Поглощенный наблюдениями, Кондратюк на какое-то время даже забыл о Безручко. А тем временем и тот не был безучастен к событиям, происходившим снаружи. Поведение часового его мало интересовало, но какое-то подсознательное чувство подсказывало, что вражеские пулеметы забрались на восток слишком уж далеко. А поскольку линию фронта он прошлой ночью перешел туда и назад и хорошо помнил, где она пролегала, то и смекал, что немцы продвинулись довольно далеко вперед — теперь сарайчик стоит уже не в дивизионном тылу, а скорее в немецком. Ведь вовсе не обязательно, чтобы их передовые части прорвались именно тут, они могли пробиться с левой стороны или с правой и оставить этот клочок степи позади, даже не задев его!
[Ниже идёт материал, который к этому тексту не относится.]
-- ==== Sys2Proof/Tests/Slice0.lean ====
section
/-!
SUPPORT. The model's own tests. Expected values are those of the spec: the encodings of 30_encoding.md and opcode_table.json, and the
worked examples and vectors of 95_test_vectors.md (named S, B, M, H, W and scenario as there). Then, for each statement with
hypotheses, witnesses: concrete states and operands that meet them, one for each clause, at the edge of its range.
-/

namespace Sys2Proof.Tests

open Sys2Proof Sys2Proof.Machine

set_option Elab.async false

/-! Small states. -/

/-- Bytes at an address. -/
def put (m : Memory) (a : Nat) (bs : List Nat) : Memory := m.writeList a (bs.map (BitVec.ofNat 8))

/-- Samples at an address. -/
def putS (m : Memory) (a : Nat) (vs : List Nat) : Memory := m.writeSamples a (vs.map (BitVec.ofNat 16))

/-- The parameters of the test vectors (95_test_vectors.md section 0), with values for the open ones. -/
def prm : Params := ⟨65536, 0x50495A, 0x1000000, 0x2000000⟩

/-- A core just after reset with DMEM `m`, its chain running at 0x8000. -/
def run (m : Memory) : State := { State.resetWith prm with dmem := m, seq := .running, cp := 0x8000 }

/-- The next state satisfies `p`. -/
def nextIs (o : Outcome) (p : State → Bool) : Bool :=
  match o with
  | .next t => p t
  | _ => false

/-- The outcome is the error step of `s`. -/
def raises (o : Outcome) (s : State) (e : ErrCode) (info : Word) : Bool := nextIs o fun t => decide (t = s.errorStep e info)

/-- The answer is a value. -/
def isOk {ε α : Type} (e : Except ε α) : Bool :=
  match e with
  | .ok _ => true
  | .error _ => false

theorem exists_of_isOk {ε α : Type} : ∀ e : Except ε α, isOk e = true → ∃ a, e = .ok a
  | .ok a, _ => ⟨a, rfl⟩

/-- The bytes of a state at an address. -/
def bytes (s : State) (a n : Nat) : List Nat := (List.range n).map fun i => (s.dmem.read (a + i)).toNat

/-- The samples of a state at an address. -/
def samples (s : State) (a n : Nat) : List Nat := (List.range n).map fun i => (s.dmem.sample (a + 2 * i)).toNat

/-- The reader of B2 and B3: `B5 6C` at 0x100, 16 bits. -/
def reader (pos : Word) : State := { run (put [] 0x100 [0xB5, 0x6C]) with reader := ⟨0x100, 16, pos, false⟩ }

/-- A writer of `cap` bits at 0x300, `3C` at 0x10. -/
def writer (cap pos : Word) : State := { run (put [] 0x10 [0x3C]) with writer := ⟨0x300, cap, pos⟩ }

/-- A state whose bitmap holds `vs` (BMV set). -/
def bitmapOf (vs : List Nat) : State :=
  { run [] with bitmap := vs.foldl (fun bm v => bitmapPut bm v true) (.leaf 0), valid := ⟨true, false, false, false⟩ }

/-- Block B0 of 95_test_vectors.md section 5.1, at 0x100. -/
def block0 : Memory :=
  put [] 0x100 [1, 0, 0, 0, 4, 0, 0, 0, 3, 0, 0, 0, 0x11, 0, 0, 0, 0, 0, 0, 0, 0x04, 0x30, 0xC2, 0xA3, 0xA0, 0x80]

/-- A block at 0x100 whose table gives three codes of length 1. -/
def overfull : Memory := put [] 0x100 [0, 0, 0, 0, 2, 0, 0, 0, 3, 0, 0, 0, 0, 0, 0, 0, 0, 0, 0, 0, 0x04, 0x10, 0x40]

/-- A block at 0x100 whose table gives lengths 16, 15, 15, with `pbits` payload bits that begin with the byte `x`. -/
def longBlock (pbits x : Nat) : Memory :=
  put [] 0x100 [0, 0, 0, 0, 2, 0, 0, 0, 3, 0, 0, 0, pbits, 0, 0, 0, 0, 0, 0, 0, 0x40, 0xF3, 0xC0, x, 0]

/-- The 2x2 plane `10, 4, 6, 0` at 0x400 (W1). -/
def plane22 : State := run (putS [] 0x400 [10, 4, 6, 0])

/-! ## Well-formedness: what the checks of R57 and R60 refuse -/

theorem test_unknown_opcode_refused : decodeDescriptor ⟨0x00000002, 0, 0, 0, 0, 0, 0, 0⟩ = .error (.unknownOpcode 2) ∧
    Descriptor.legal ⟨0x00000002, 0, 0, 0, 0, 0, 0, 0⟩ = false := by decide

theorem test_opcode_ff_refused : decodeDescriptor ⟨0x000000FF, 0, 0, 0, 0, 0, 0, 0⟩ = .error (.unknownOpcode 0xFF) := by decide

theorem test_reserved_bits_refused : decodeDescriptor ⟨0x00000401, 0, 0, 0, 0, 0, 0, 0⟩ = .error (.reservedBits 1) ∧
    Descriptor.legal ⟨0x00000401, 0, 0, 0, 0, 0, 0, 0⟩ = false := by decide

theorem test_stray_mode_refused : decodeDescriptor ⟨0x00000128, 0, 0, 0, 0, 0, 0, 0⟩ = .error (.strayMode 0x28 1) ∧
    Descriptor.legal ⟨0x00000128, 0, 0, 0, 0, 0, 0, 0⟩ = false := by decide

theorem test_reserved_mode_refused : decodeDescriptor ⟨0x00000340, 0, 0, 0, 0, 0, 0, 0⟩ = .error (.reservedMode 0x40) ∧
    Descriptor.legal ⟨0x00000340, 0, 0, 0, 0, 0, 0, 0⟩ = false ∧ Instr.wellFormed (.wavFwd .reserved 0 0 0 0 0) = false ∧
    Instr.wellFormed (.wavInv .reserved 0 0 0 0 0) = false := by decide

theorem test_truncated_refused : decode (List.replicate 31 0) = .error .truncated := by decide

/-! ## Decoding: a word of every row of opcode_table.json, from its encoding -/

theorem test_decode_sequencer : decodeTableWord 32 0b00000000000000000000000000000000 = some .nop ∧
    decodeTableWord 32 0b00000000000000000000000000000001 = some .endChain := by decide

theorem test_decode_reader :
    decodeTableWord 96 0x00000010_00000100_00000010 = some (.brInit 0x100 16) ∧
    decodeTableWord 96 0x00000200_FFFFFFFF_00000011 = some (.brRead 0xFFFFFFFF 0x200) ∧
    decodeTableWord 64 0x00000003_00000012 = some (.brSeek 3) ∧
    decodeTableWord 32 0x00000013 = some .brRemain ∧ decodeTableWord 32 0x00000014 = some .brAlign := by decide

theorem test_decode_writer :
    decodeTableWord 96 0x00000024_00000300_00000018 = some (.bwInit 0x300 36) ∧
    decodeTableWord 128 0x00000001_00000010_00000006_00000019 = some (.bwWrite 6 0x10 1) ∧
    decodeTableWord 32 0x0000001A = some .bwIndex ∧ decodeTableWord 32 0x0000001B = some .bwRemain ∧
    decodeTableWord 32 0x0000001C = some .bwAlign := by decide

theorem test_decode_bitmap :
    decodeTableWord 32 0x00000020 = some .bmClear ∧ decodeTableWord 64 0x00000009_00000021 = some (.bmSet 9) ∧
    decodeTableWord 64 0x00000000_00000022 = some (.bmUnset 0) ∧ decodeTableWord 64 0x0000000F_00000023 = some (.bmHas 15) ∧
    decodeTableWord 96 0x00000004_00000400_00000024 = some (.bmScan 0x400 4) ∧ decodeTableWord 32 0x00000025 = some .bmBounds ∧
    decodeTableWord 128 0x00000001_00000000_00000010_00000026 = some (.bmLoad 0x10 0 1) ∧
    decodeTableWord 128 0x00000003_00000002_00000020_00000027 = some (.bmStore 0x20 2 3) := by decide

theorem test_decode_lut :
    decodeTableWord 32 0x00000028 = some .lutFwd ∧ decodeTableWord 32 0x00000029 = some .lutRev ∧
    decodeTableWord 96 0x00000004_00000400_0000002A = some (.lutApply 0x400 4) ∧
    decodeTableWord 64 0x00000003_0000002B = some (.lutRead 3) := by decide

/-- `HUF_DECODE 0x100, 57, 0x400, 12` is the example of R62. -/
theorem test_decode_huffman :
    decodeTableWord 160 0x0000000C_00000400_00000039_00000100_00000030 = some (.hufDecode 0x100 57 0x400 12) ∧
    decodeTableWord 64 0x00000001_00000031 = some (.hufPackRead 1) ∧
    decodeTableWord 96 0x00000001_00002000_00000032 = some (.hufDecRead 0x2000 1) := by decide
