-- ==== Sys2Proof/WellFormed.lean ====
section
/-! DEFINITION. Which instructions are well formed, as far as the instruction alone decides it. Requests that only the state
shows ill formed (a field of another variant, a listener of no slot) are turned away by the meanings (60_exceptions.md R333). -/

namespace Sys2Proof

/-- A frame's payload has at most 9 bytes (10_state.md R21); `VAR.BUILD` gives each field of its kind one value of its sort
(41_variants.md R145). Every other request is well formed by its type. -/
def Instr.wellFormed (i : Instr) : Bool :=
  match i.frame?, i with
  | some (_, p), _ => decide (p.length ≤ maxPayload)
  | none, .varBuild k vs => k.takes vs
  | none, _ => true

end Sys2Proof
end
Утвердившись в этом, Безручко резко сел.
— Надо намыливать пятки.
Кондратюк сел так же порывисто.
— То есть как?
— А вот так. Снимем часового — и в сосны.
— Ты что, сдурел?
— Ну и остолоп… — презрительно прошипел Безручко. — Немцы уже вон где, — он махнул рукой на восток. — Не слышишь?
— Когда бы так, они бы нас тут не оставили, — возразил Кондратюк.
Стрельбу уже и вправду слышно было далеко на востоке, похоже, немцы их действительно обошли с обеих сторон, но то, что и часовой, и сами они еще тут, было для него неопровержимым свидетельством обратного.
— «Не оставили бы»! — презрительно фыркнул Безручко. — Весело бы нам с тобой было, если бы вспомнили о нас!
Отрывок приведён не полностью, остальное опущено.